Saved entries:

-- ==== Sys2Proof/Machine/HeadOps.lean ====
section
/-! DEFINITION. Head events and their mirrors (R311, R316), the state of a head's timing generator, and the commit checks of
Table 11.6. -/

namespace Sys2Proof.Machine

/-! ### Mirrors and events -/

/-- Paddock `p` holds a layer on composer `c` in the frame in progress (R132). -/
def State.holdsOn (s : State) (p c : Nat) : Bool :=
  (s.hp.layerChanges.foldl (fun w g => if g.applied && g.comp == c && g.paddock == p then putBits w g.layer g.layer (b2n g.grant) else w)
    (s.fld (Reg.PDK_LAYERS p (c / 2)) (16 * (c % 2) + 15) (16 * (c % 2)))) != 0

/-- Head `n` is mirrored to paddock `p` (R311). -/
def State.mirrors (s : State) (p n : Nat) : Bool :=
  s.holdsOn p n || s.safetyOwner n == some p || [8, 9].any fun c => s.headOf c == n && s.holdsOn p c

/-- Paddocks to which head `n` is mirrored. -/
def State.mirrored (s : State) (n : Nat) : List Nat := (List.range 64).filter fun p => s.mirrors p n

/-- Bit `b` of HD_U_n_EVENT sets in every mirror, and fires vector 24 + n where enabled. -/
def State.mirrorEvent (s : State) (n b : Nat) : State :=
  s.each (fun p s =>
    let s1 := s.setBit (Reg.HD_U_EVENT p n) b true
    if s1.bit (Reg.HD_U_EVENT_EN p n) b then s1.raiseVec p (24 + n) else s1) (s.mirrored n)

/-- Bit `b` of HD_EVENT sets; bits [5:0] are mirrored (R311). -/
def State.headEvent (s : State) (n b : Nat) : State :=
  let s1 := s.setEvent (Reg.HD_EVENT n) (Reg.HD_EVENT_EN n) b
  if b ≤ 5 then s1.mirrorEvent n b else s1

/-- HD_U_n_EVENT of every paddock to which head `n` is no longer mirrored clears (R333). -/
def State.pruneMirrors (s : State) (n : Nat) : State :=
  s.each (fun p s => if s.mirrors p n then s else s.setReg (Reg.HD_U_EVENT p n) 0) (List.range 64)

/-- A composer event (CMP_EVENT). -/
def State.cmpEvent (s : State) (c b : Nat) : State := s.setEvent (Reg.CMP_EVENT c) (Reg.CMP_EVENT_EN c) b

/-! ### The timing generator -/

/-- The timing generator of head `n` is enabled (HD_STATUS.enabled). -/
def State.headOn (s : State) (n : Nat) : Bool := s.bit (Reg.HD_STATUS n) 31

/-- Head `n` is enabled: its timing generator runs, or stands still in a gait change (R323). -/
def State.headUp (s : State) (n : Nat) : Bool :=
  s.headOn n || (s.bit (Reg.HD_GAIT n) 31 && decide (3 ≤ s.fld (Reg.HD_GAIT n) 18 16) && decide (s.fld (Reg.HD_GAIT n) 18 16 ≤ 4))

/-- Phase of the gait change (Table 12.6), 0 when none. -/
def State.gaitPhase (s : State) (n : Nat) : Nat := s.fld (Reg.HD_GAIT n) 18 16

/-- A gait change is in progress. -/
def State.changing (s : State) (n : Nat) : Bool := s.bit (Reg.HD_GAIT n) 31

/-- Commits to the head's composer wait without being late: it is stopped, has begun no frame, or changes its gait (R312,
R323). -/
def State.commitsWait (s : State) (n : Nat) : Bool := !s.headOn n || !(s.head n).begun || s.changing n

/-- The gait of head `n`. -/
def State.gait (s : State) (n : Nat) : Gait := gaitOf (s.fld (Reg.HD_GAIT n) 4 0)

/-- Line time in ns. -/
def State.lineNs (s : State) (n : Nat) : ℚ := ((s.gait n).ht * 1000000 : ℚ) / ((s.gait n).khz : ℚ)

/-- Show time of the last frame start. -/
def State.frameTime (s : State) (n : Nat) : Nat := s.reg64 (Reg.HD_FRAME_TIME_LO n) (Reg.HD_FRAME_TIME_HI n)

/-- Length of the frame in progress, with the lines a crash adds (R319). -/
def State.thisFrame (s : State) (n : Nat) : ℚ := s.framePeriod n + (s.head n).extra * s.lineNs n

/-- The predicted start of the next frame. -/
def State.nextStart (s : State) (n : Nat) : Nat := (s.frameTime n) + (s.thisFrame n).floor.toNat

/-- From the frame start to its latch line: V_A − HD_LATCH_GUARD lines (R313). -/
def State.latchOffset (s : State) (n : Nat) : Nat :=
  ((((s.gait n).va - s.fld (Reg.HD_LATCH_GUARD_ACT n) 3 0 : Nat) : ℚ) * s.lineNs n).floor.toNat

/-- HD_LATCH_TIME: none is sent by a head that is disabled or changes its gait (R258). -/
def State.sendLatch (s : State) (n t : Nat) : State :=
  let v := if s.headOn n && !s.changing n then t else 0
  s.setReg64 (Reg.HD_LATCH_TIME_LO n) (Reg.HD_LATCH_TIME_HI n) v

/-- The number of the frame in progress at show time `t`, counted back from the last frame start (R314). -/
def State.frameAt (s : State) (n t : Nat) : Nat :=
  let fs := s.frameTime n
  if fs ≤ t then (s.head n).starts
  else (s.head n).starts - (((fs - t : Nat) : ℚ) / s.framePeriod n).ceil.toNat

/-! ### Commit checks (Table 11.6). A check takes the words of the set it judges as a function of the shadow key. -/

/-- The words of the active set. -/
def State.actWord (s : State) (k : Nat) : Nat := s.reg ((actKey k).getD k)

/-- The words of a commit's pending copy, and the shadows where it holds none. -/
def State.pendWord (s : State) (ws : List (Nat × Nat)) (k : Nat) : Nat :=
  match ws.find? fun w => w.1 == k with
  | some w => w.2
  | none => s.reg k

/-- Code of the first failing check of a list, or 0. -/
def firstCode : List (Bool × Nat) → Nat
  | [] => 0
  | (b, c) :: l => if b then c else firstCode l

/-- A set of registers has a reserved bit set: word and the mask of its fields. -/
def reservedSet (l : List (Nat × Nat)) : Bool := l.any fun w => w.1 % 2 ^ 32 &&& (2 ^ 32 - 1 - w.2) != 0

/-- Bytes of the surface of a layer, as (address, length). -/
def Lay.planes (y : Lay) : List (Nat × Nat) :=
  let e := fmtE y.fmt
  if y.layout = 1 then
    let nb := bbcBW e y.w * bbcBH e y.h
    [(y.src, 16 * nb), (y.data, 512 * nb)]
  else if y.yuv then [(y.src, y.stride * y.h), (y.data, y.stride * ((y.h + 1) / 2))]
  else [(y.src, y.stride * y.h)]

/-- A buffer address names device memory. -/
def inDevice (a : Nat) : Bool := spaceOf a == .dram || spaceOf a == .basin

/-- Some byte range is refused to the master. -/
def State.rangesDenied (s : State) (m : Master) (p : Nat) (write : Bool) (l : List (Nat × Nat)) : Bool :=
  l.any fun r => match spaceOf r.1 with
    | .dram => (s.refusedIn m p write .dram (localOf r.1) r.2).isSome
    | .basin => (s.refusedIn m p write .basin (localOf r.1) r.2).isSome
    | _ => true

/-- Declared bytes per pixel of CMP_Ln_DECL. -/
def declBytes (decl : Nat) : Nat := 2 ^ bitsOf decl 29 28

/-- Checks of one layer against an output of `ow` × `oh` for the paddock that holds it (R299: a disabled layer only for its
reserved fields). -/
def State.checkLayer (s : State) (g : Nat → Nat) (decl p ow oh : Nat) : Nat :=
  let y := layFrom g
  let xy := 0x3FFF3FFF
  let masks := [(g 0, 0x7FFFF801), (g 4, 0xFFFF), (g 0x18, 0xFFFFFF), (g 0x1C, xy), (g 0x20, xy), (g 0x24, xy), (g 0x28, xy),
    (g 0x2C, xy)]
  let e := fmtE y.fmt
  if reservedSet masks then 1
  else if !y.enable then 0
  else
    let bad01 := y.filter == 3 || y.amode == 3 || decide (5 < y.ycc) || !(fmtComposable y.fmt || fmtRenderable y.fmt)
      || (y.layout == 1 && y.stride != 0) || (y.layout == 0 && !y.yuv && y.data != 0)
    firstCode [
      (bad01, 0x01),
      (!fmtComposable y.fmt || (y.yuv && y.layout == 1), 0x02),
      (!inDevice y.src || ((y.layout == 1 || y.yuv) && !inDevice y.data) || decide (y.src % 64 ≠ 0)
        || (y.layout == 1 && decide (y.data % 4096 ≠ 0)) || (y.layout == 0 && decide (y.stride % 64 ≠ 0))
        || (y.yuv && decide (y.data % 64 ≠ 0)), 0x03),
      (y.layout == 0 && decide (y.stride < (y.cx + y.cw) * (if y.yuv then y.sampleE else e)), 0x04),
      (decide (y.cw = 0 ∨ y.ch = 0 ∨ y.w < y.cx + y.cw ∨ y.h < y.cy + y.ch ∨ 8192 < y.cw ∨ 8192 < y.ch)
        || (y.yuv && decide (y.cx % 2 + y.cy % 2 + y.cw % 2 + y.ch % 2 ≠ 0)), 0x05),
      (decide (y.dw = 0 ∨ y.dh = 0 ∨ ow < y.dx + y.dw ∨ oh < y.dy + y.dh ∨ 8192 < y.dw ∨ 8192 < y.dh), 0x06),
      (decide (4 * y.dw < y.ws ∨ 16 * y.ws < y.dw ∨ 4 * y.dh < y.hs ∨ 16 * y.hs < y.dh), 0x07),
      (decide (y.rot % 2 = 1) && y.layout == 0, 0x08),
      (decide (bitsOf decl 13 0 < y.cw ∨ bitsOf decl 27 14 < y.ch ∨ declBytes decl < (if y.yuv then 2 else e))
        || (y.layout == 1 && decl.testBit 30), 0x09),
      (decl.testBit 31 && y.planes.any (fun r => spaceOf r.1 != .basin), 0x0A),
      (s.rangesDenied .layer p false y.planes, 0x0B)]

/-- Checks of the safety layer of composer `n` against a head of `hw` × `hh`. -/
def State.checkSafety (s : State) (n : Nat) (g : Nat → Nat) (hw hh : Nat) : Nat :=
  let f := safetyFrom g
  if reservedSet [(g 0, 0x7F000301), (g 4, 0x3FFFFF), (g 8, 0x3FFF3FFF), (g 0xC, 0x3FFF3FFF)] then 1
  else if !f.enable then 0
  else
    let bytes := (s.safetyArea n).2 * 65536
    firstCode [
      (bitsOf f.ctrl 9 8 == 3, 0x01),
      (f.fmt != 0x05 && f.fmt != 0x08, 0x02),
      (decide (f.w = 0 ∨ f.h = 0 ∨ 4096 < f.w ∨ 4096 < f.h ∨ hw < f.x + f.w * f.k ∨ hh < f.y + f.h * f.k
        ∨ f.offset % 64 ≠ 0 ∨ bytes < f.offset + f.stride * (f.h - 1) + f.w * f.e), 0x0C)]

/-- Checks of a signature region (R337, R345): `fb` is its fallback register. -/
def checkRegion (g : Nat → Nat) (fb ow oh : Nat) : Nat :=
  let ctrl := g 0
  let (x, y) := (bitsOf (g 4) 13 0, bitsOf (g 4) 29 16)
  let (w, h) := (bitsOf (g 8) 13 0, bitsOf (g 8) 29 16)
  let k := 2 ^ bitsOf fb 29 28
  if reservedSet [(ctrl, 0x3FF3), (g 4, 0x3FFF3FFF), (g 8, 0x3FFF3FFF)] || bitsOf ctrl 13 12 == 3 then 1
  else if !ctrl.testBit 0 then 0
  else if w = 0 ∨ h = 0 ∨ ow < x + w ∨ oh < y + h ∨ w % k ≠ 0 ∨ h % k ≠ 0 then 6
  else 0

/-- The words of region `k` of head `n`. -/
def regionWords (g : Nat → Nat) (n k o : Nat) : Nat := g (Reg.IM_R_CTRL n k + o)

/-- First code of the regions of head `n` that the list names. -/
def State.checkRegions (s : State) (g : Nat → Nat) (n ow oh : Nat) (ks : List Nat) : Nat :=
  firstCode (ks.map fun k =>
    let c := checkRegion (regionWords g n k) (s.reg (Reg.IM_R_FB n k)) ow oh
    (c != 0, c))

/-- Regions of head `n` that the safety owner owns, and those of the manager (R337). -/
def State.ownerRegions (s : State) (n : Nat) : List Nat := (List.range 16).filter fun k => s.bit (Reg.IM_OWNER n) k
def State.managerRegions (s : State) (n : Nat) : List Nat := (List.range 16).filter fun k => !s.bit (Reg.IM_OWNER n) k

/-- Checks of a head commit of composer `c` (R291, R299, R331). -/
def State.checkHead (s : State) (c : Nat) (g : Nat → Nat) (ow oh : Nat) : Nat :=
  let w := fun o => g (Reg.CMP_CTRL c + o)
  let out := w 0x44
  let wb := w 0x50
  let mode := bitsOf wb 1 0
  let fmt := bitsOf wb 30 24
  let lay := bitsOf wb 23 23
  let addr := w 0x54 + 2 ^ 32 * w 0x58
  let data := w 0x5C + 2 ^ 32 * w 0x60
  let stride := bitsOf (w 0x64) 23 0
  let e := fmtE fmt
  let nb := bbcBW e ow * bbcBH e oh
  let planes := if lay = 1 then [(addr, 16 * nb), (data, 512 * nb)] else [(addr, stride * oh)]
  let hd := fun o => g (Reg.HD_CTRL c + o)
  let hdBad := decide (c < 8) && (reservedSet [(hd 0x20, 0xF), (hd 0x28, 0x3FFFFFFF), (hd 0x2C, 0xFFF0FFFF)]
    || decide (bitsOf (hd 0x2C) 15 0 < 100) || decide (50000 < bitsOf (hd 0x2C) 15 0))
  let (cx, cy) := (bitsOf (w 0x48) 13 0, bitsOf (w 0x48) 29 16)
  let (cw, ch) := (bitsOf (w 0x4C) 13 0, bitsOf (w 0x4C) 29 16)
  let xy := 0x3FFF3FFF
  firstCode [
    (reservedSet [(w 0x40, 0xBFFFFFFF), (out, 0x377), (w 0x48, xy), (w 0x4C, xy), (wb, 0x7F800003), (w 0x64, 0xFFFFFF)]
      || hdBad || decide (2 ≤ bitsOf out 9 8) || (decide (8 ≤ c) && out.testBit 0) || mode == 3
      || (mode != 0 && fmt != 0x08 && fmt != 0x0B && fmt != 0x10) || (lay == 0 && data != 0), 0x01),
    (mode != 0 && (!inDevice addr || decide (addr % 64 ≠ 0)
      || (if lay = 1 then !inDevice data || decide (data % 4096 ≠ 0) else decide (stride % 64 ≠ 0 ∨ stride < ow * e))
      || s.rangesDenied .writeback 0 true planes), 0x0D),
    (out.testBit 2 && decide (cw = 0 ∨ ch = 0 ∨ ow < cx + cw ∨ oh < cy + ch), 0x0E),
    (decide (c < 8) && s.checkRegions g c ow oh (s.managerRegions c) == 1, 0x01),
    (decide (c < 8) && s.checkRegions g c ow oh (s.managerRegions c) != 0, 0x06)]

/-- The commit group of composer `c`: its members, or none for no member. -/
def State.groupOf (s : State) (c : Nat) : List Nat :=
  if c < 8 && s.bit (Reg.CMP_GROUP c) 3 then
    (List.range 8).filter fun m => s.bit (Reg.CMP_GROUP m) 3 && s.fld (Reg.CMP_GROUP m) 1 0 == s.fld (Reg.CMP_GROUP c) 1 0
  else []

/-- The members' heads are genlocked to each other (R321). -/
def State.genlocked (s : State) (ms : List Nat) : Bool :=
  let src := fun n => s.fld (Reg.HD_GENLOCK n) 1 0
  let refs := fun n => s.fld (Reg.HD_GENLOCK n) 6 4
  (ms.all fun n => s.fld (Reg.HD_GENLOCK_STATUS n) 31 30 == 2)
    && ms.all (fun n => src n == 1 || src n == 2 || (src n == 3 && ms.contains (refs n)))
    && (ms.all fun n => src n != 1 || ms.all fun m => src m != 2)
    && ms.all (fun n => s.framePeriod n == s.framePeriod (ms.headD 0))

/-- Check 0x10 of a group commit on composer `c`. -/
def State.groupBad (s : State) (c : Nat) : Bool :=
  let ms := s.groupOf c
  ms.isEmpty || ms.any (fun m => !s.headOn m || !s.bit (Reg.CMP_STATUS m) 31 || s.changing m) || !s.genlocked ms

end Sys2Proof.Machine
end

# EXERCISE DETAILS
Answer with a number alone: how many lines of the records contain the string "timing"?

# ANSWER SECTION
4